I’ve been working on llmedge, a Kotlin-first Android library for running AI models fully on-device. It started as a wrapper around llama.cpp, but grew into a more general toolkit for local inference on mobile.
Today it supports:
- LLMs via GGUF models
- Image generation and vision models
- Speech-to-text and text-to-speech
- Streaming inference and Android-friendly memory handling
The focus is on making this usable inside real Android apps. Native engines are wrapped behind a Kotlin API, model downloads avoid the Java heap, and memory usage is constrained based on the device to prevent crashes. The goal isn’t to ship a UI or an app, but to give developers a way to embed local AI features without dealing directly with JNI, NDK builds, or per-model native glue.

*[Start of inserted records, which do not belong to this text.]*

-- ==== Sys2Proof/Laws/Reports.lean ====
section
/-! SUPPORT. What the reports of the stations, the loops' changes and the commits of the store can change, and that they keep the pool's
numbering (R3). -/
namespace Sys2Proof.Machine
set_option Elab.async false -- one proof at a time keeps the threads of a compile few

variable (s : State)

/-- What a door report can change (R33 to R42). -/
def doorParts : List Part := [.doors, .zones, .alarms, .loops]

/-! ### Door reports -/

theorem forcedEffects_frame (d : DoorId) : SameBut doorParts s (forcedEffects d s) :=
  (((setDoor_frame s d _).mono (by decide)).push (raiseAlarm_frame _ _ _ _) (by decide)).push (addReason_frame _ _ _) (by decide)

theorem enterFault_doorParts (d : DoorId) (o : Option ReleaseEnd) : SameBut doorParts s (enterFault d o s) :=
  (enterFault_frame s d o).mono (by decide)
theorem enterOpen_doorParts (d : DoorId) (o : Option ReleaseEnd) : SameBut doorParts s (enterOpen d o s) :=
  (enterOpen_frame s d o).mono (by decide)
theorem enterThrowing_doorParts (d : DoorId) : SameBut doorParts s (enterThrowing d s) := (enterThrowing_frame s d).mono (by decide)
theorem enterSecured_doorParts (d : DoorId) : SameBut doorParts s (enterSecured d s) := (enterSecured_frame s d).mono (by decide)
theorem judgeTravel_doorParts (d : DoorId) (n : Nat) : SameBut doorParts s (judgeTravel d n s) := (judgeTravel_frame s d n).mono (by decide)
theorem setDoor_doorParts (d : DoorId) (x : Door) : SameBut doorParts s (s.setDoor d x) := (setDoor_frame s d x).mono (by decide)
theorem detachRelease_doorParts (d : DoorId) (o : ReleaseEnd) (b : Bool) : SameBut doorParts s (detachRelease d o b s) :=
  (detachRelease_frame s d o b).mono (by decide)
theorem doorNotice_doorParts (d : DoorId) (o : Option ReleaseEnd) : SameBut doorParts s (doorNotice d o s) :=
  (doorNotice_frame s d o).mono (by decide)
theorem handOnFirst_doorParts (h : HandOn) : SameBut doorParts s (s.handOnFirst h) := (handOnFirst_frame s h).mono (by decide)

theorem SameBut.ite {l : List Part} {s t u : State} {c : Prop} [Decidable c] (h : SameBut l s t) (k : SameBut l s u) :
    SameBut l s (if c then t else u) := by
  split <;> assumption

theorem forceOpen_frame (d : DoorId) : SameBut doorParts s (forceOpen d s) := by
  unfold forceOpen; simp only []
  have h := (detachRelease_doorParts s d .cancelled false).trans (forcedEffects_frame _ d)
  exact .ite (h.trans (enterFault_doorParts _ _ _)) (h.trans (enterOpen_doorParts _ _ _))

theorem contactOpen_frame (d : DoorId) : SameBut doorParts s (contactOpen d s) := by
  unfold contactOpen; simp only []
  have h := setDoor_doorParts s d { s.door d with contact := .opened }
  generalize s.setDoor d { s.door d with contact := .opened } = t at h ⊢
  split
  · exact h.trans (enterOpen_doorParts _ _ _)
  · exact h.trans (enterOpen_doorParts _ _ _)
  · exact (h.trans (setDoor_doorParts _ _ _)).trans (enterOpen_doorParts _ _ _)
  · exact h.trans (forceOpen_frame _ _)
  · exact h.trans (forceOpen_frame _ _)
  · refine .trans ?_ (.ite (enterFault_doorParts _ _ _) (enterOpen_doorParts _ _ _))
    exact h.trans (setDoor_doorParts _ _ _)
  · exact h
  · exact .ite h ((h.trans (forcedEffects_frame _ _)).trans (doorNotice_doorParts _ _ _))

theorem contactClosed_frame (d : DoorId) : SameBut doorParts s (contactClosed d s) := by
  unfold contactClosed; simp only []
  have h := (setDoor_doorParts s d { s.door d with contact := .closed }).push
    (endAlarm_frame _ .doorHeld (some (zoneOf d)) (.door d)) (by decide)
  generalize endAlarm .doorHeld (some (zoneOf d)) (.door d) (s.setDoor d { s.door d with contact := .closed }) = t at h ⊢
  split
  · exact .ite (h.trans (enterThrowing_doorParts _ _))
      (((h.trans (setDoor_doorParts _ _ _)).trans (doorNotice_doorParts _ _ _)).trans (handOnFirst_doorParts _ _))
  · exact h.push (giveDoorCmd_frame _ _ _) (by decide)
  · exact h

theorem boltArrived_frame (d : DoorId) : SameBut doorParts s (boltArrived d s) := by
  unfold boltArrived; simp only []
  split
  · exact .ite (enterThrowing_doorParts _ _)
      (((setDoor_doorParts _ _ _).trans (doorNotice_doorParts _ _ _)).trans (handOnFirst_doorParts _ _))
  · exact enterThrowing_doorParts _ _

theorem boltStray_frame (d : DoorId) : SameBut doorParts s (boltStray d s) :=
  (detachRelease_doorParts s d .cancelled false).trans (enterFault_doorParts _ d _)

theorem boltReport_frame (d : DoorId) (w : Bool) (n : Nat) : SameBut doorParts s (boltReport d w n s) := by
  unfold boltReport; simp only []
  have h := (setDoor_doorParts s d { s.door d with bolt := if w then .withdrawn else .thrown, travel := n }).trans
    (judgeTravel_doorParts _ d n)
  generalize judgeTravel d n _ = t at h ⊢
  have k : SameBut doorParts s (if (t.door d).contact = .closed then enterSecured d t else t) :=
    .ite (h.trans (enterSecured_doorParts _ _)) h
  split
  · exact h.trans (boltArrived_frame _ _)
  · exact h.trans (boltStray_frame _ _)
  · exact h.trans (boltStray_frame _ _)
  · exact k
  · exact k
  · exact h

theorem statusReport_frame (d : DoorId) (o w : Bool) (n : Nat) : SameBut doorParts s (statusReport d o w n s) := by
  unfold statusReport; simp only []
  have h := (setDoor_doorParts s d
    { s.door d with contact := if o then .opened else .closed, bolt := if w then .withdrawn else .thrown, travel := n }).trans
    (judgeTravel_doorParts _ d n)
  generalize judgeTravel d n _ = t at h ⊢
  have k := h.trans (enterSecured_doorParts _ d)
  split
  · refine .ite k (.trans ?_
      (.ite (enterFault_doorParts _ _ _) (.ite (enterOpen_doorParts _ _ _) (enterThrowing_doorParts _ _))))
    exact h.trans (setDoor_doorParts _ _ _)
  · exact .ite k h
  · exact h
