-- ==== Sys2Proof/Laws/Passage.lean ====
section
/-! SUPPORT. What a decision tells the reader and the access port, which door and release a grant meets, and the number of a new group. -/
namespace Sys2Proof.Machine
set_option Elab.async false -- one proof at a time keeps the threads of a compile few

variable {s t u : State}

/-! ### What a decision tells -/

/-- INDICATE reaches the reader's queue as R169 gives it, or is not sent. -/
theorem indicate_sent (s : State) (z : Zone) (side : Side) (x : Pattern) : ReaderSent z side x s (s.indicate z side x) := by
  have hz : zoneOf (readerDoor z side) = z := by cases side <;> simp only [readerDoor] <;> revert z <;> decide
  have hd : s.giveDoorCmd (readerDoor z side) (.indicate side x)
      = s.giveCmd (loopOf z) (slotOf (readerDoor z side)) (.indicate side x) := by unfold State.giveDoorCmd; rw [hz]
  unfold ReaderSent; simp only []
  by_cases he : (!s.inEvacuation z || x == .evacuate) = true
  · have h1 : s.indicate z side x = s.giveCmd (loopOf z) (slotOf (readerDoor z side)) (.indicate side x) := by
      unfold State.indicate; rw [if_neg, hd]
      intro h; cases hx : s.inEvacuation z <;> simp_all
    rw [h1, he]; unfold State.giveCmd
    split
    · rename_i hc
      refine ⟨?_, fun l hl => loop_setLoop_ne s _ hl, rfl⟩
      rw [loop_setLoop, if_pos (by simpa [hc.1] using hc.2)]
      unfold enqueueCmd; simp only [reduceCtorEq, if_false]
    · rename_i hc
      refine ⟨?_, fun _ _ => rfl, rfl⟩
      rw [if_neg]; simpa using hc
  · have h1 : s.indicate z side x = s := by unfold State.indicate; rw [if_pos]; cases hx : s.inEvacuation z <;> simp_all
    rw [h1, if_neg (by simp only [Bool.not_eq_true] at he; simp [he])]
    exact ⟨rfl, fun _ _ => rfl, rfl⟩

/-- A PASSAGE_DECIDED notice is placed at the access port alone (R68, R189). -/
theorem noticePassage_ports (d : DoorId) (b : Badge) (x : Source) (o : Decided) (r : PassageReason) (g : Option Nat)
    (es : List EntryNo) (q : Option Byte) : (noticePassage d b x o r g es q s) = s.placeNotice .access
      ⟨.passageDecided, s.uptime, some (zoneOf d), .door d, byte4 b.toNat ++ byte1 x.code ++ byte1 o.code
        ++ [Config.passageReasonCode r.index] ++ byteOption byte1 g ++ byteList (fun (n : EntryNo) => byte1 n.val) es
        ++ byteOption (fun (q : Byte) => [q]) q⟩ := rfl

/-- A notice given after the reader's pattern, if any, decides the presentation. -/
theorem decidedAs_of (d : DoorId) (side : Side) (pattern : Option Pattern) (b : Badge) (x : Source) (o : Decided) (r : PassageReason)
    (g : Option Nat) (es : List EntryNo) (q : Option Byte) (hs : ∀ y, pattern = some y → t = s.indicate (zoneOf d) side y)
    (hn : pattern = none → t = s) : DecidedAs d side pattern b x o r g es q s (noticePassage d b x o r g es q t) := by
  have ft : SameBut [.loops] s t := by
    rcases pattern with _ | y
    · rw [hn rfl]; exact .refl _ _
    · rw [hs y rfl]; exact indicate_frame _ _ _ _
  have fn := noticePassage_frame t d b x o r g es q
  have hp : ∀ p, t.port p = s.port p := fun p => port_congr ft.ports p
  refine ⟨fun y hy => ?_, fun h => ?_, ?_, fun p hne => ?_, (ft.mono (by decide)).push fn (by decide)⟩
  · have h := indicate_sent s (zoneOf d) side y
    rw [← hs y hy] at h
    unfold ReaderSent at h ⊢; simp only [] at h ⊢
    simp only [loop_congr fn.loops, fn.loops]; exact h
  · rw [fn.loops, hn h]
  · rw [noticePassage_ports]; unfold State.placeNotice; rw [port_setPort, hp, uptime_congr ft.now]
  · rw [noticePassage_ports]; unfold State.placeNotice; rw [port_setPort_ne _ _ hne, hp]

/-- A decision that sends the reader a pattern. -/
theorem decidedAs_indicate (s : State) (d : DoorId) (side : Side) (pattern : Pattern) (b : Badge) (x : Source) (o : Decided)
    (r : PassageReason) (g : Option Nat) (es : List EntryNo) (q : Option Byte) :
    DecidedAs d side (some pattern) b x o r g es q s (noticePassage d b x o r g es q (s.indicate (zoneOf d) side pattern)) :=
  decidedAs_of d side _ b x o r g es q (fun y hy => by cases hy; rfl) (fun h => by cases h)

theorem denyPresentation_decided (s : State) (p : Presentation) (x : Source) (r : PassageReason) :
    DecidedAs p.door .corridor (some .denied) p.badge x .denied r none [] p.query s (denyPresentation p x r s) :=
  decidedAs_indicate _ _ _ _ _ _ _ _ _ _ _

theorem waitPresentation_decided (s : State) (p : Presentation) (x : Source) :
    DecidedAs p.door .corridor (some .wait) p.badge x .wait .doorBusy none [] p.query s (waitPresentation p x s) :=
  decidedAs_indicate _ _ _ _ _ _ _ _ _ _ _

theorem tellReader_decided (s : State) (d : DoorId) (side : Side) (b : Badge) (x : Pattern) (o : Decided) (r : PassageReason) :
    DecidedAs d side (some x) b .none o r none [] none s (tellReader d side b x o r s) := decidedAs_indicate _ _ _ _ _ _ _ _ _ _ _

/-- A refusal for policy: the pattern that fits its cause and the notice (R57, R72). -/
theorem policy_decided (s : State) (d : DoorId) (side : Side) (b : Badge) :
    DecidedAs d side
      (if s.inEvacuation (zoneOf d) then none else if s.lockdownFlag (zoneOf d) then some .lockdown else some .denied)
      b .none .denied .policy none [] none s
      (noticePassage d b .none .denied .policy none [] none (indicatePolicy (zoneOf d) side s)) := by
  refine decidedAs_of d side _ b _ _ _ _ _ _ (fun y hy => ?_) (fun h => ?_)
  · unfold indicatePolicy; split at hy
    · cases hy
    · rename_i he; rw [if_neg he]; split at hy <;> cases hy <;> rename_i hl <;> simp [hl]
  · unfold indicatePolicy; split at h
    · rename_i he; rw [if_pos he]
    · split at h <;> cases h

/-! ### The group's number (R70) -/

theorem groupInUse_iff (s : State) (k : Nat) : s.groupInUse k = true ↔
    (∃ e ∈ s.pool, e.group = some k) ∨ ∃ y r, (s.door y).release = some r ∧ r.group = some k := by
  have all : ∀ y : DoorId, y ∈ allDoors := by decide
  have hd : ∀ y, (s.door y).group = some k ↔ ∃ r, (s.door y).release = some r ∧ r.group = some k := by
    intro y; unfold Door.group; cases (s.door y).release <;> simp
  unfold State.groupInUse
  simp only [Bool.or_eq_true, List.any_eq_true, beq_iff_eq, hd]
  constructor
  · rintro (h | ⟨y, -, h⟩)
    · exact .inl h
    · exact .inr ⟨y, h⟩
  · rintro (h | ⟨y, h⟩)
    · exact .inl h
    · exact .inr ⟨y, all y, h⟩

theorem groupAfter_mod {g : Nat} (h : g ≤ 255) : groupAfter g = g % 255 + 1 := by unfold groupAfter; split <;> omega

/-- The search from the successor of a number finds the first free one, if one of the next `n` is free. -/
theorem freeGroup_first (s : State) {g : Nat} (_h : g ≤ 255) (n i : Nat)
    (hf : ∃ j, i ≤ j ∧ j < i + n ∧ s.groupInUse ((g + j) % 255 + 1) = false) :
    ∃ j, i ≤ j ∧ j < i + n ∧ freeGroup s n ((g + i) % 255 + 1) = (g + j) % 255 + 1
      ∧ s.groupInUse ((g + j) % 255 + 1) = false ∧ ∀ k, i ≤ k → k < j → s.groupInUse ((g + k) % 255 + 1) = true := by
  induction n generalizing i with
  | zero => obtain ⟨j, h1, h2, -⟩ := hf; omega
  | succ n ih =>
    unfold freeGroup
    by_cases hi : s.groupInUse ((g + i) % 255 + 1) = true
    · rw [if_pos hi]
      have step : groupAfter ((g + i) % 255 + 1) = (g + (i + 1)) % 255 + 1 := by
        rw [groupAfter_mod (by omega)]; omega
      obtain ⟨j, h1, h2, h3⟩ := hf
      have hne : j ≠ i := by rintro rfl; rw [hi] at h3; cases h3
      obtain ⟨k, k1, k2, k3, k4, k5⟩ := ih (i + 1) ⟨j, by omega, by omega, h3⟩
      refine ⟨k, by omega, by omega, by rw [step]; exact k3, k4, fun m m1 m2 => ?_⟩
      by_cases hm : m = i
      · rw [hm]; exact hi
      · exact k5 m (by omega) m2
    · rw [if_neg hi]; exact ⟨i, Nat.le_refl _, by omega, rfl, by simpa using hi, fun k _ _ => by omega⟩

/-- A new group's number is the first after the last chosen that is free (R70). -/
theorem newGroup_first (s : State) (h : s.passage.lastGroup ≤ 255) (hf : ∃ k, 1 ≤ k ∧ k ≤ 255 ∧ s.groupInUse k = false) :
    ∃ j, j < 255 ∧ newGroup s = (s.passage.lastGroup + j) % 255 + 1 ∧ s.groupInUse (newGroup s) = false
      ∧ ∀ i, i < j → s.groupInUse ((s.passage.lastGroup + i) % 255 + 1) = true := by
  obtain ⟨k, k1, k2, k3⟩ := hf
  have hk : ∃ j, 0 ≤ j ∧ j < 0 + 255 ∧ s.groupInUse ((s.passage.lastGroup + j) % 255 + 1) = false := by
    refine ⟨(k + 254 + 255 - s.passage.lastGroup % 255) % 255, by omega, by omega, ?_⟩
    have : (s.passage.lastGroup + (k + 254 + 255 - s.passage.lastGroup % 255) % 255) % 255 + 1 = k := by omega
    rw [this]; exact k3
  obtain ⟨j, -, j2, j3, j4, j5⟩ := freeGroup_first s h 255 0 hk
  have hn : newGroup s = (s.passage.lastGroup + j) % 255 + 1 := by
    unfold newGroup; rw [groupAfter_mod h]; exact j3
  exact ⟨j, by omega, hn, by rw [hn]; exact j4, fun i hi => j5 i (by omega) hi⟩

/-! ### The release a grant meets (R65) -/

/-- The joinable release, spelled out. -/
theorem joinableGroup_iff (s : State) (z : Zone) (k : Nat) : joinableGroup s z = some k ↔
    ((s.door (outerDoor z)).state = .queued ∨ (s.door (outerDoor z)).state = .withdrawing ∨ (s.door (outerDoor z)).state = .unlocked)
      ∧ (s.zonePassage z).entryGroup = some k
      ∧ ∃ r, (s.door (outerDoor z)).release = some r ∧ r.kind = .passage ∧ r.origin = .reader ∧ r.group = some k
          ∧ r.opened = false := by
  unfold joinableGroup; simp only []
  split
  · rename_i r g hr hg
    rw [hr, hg]
    split
    · rename_i h
      obtain ⟨h1, h2, h3, h4, h5⟩ := h
      constructor
      · intro e; cases e; exact ⟨h5, rfl, r, rfl, h1, h2, h3, by simpa using h4⟩
      · rintro ⟨-, e, -⟩; exact e
    · rename_i h
      constructor
      · intro e; cases e
      · rintro ⟨a1, e, r', hr', a2, a3, a4, a5⟩
        cases hr'; cases e
        exact absurd ⟨a2, a3, a4, by simp [a5], a1⟩ h
  · rename_i h
    constructor
    · intro e; cases e
    · rintro ⟨-, e, r, hr, -⟩; exact absurd e (h r k hr)

end Sys2Proof.Machine
end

I’d be interested in feedback from anyone who’s worked on on-device inference, especially around performance trade-offs and memory management on mobile.
aatricks•8h ago
Today it supports: - LLMs via GGUF models - Image generation and vision models - Speech-to-text and text-to-speech - Streaming inference and Android-friendly memory handling
The focus is on making this usable inside real Android apps. Native engines are wrapped behind a Kotlin API, model downloads avoid the Java heap, and memory usage is constrained based on the device to prevent crashes. The goal isn’t to ship a UI or an app, but to give developers a way to embed local AI features without dealing directly with JNI, NDK builds, or per-model native glue.
Core library: https://github.com/Aatricks/llmedge
Examples: https://github.com/Aatricks/llmedge-examples
Embedded usage example: https://github.com/Aatricks/EasyReader
I’d be interested in feedback from anyone who’s worked on on-device inference, especially around performance trade-offs and memory management on mobile.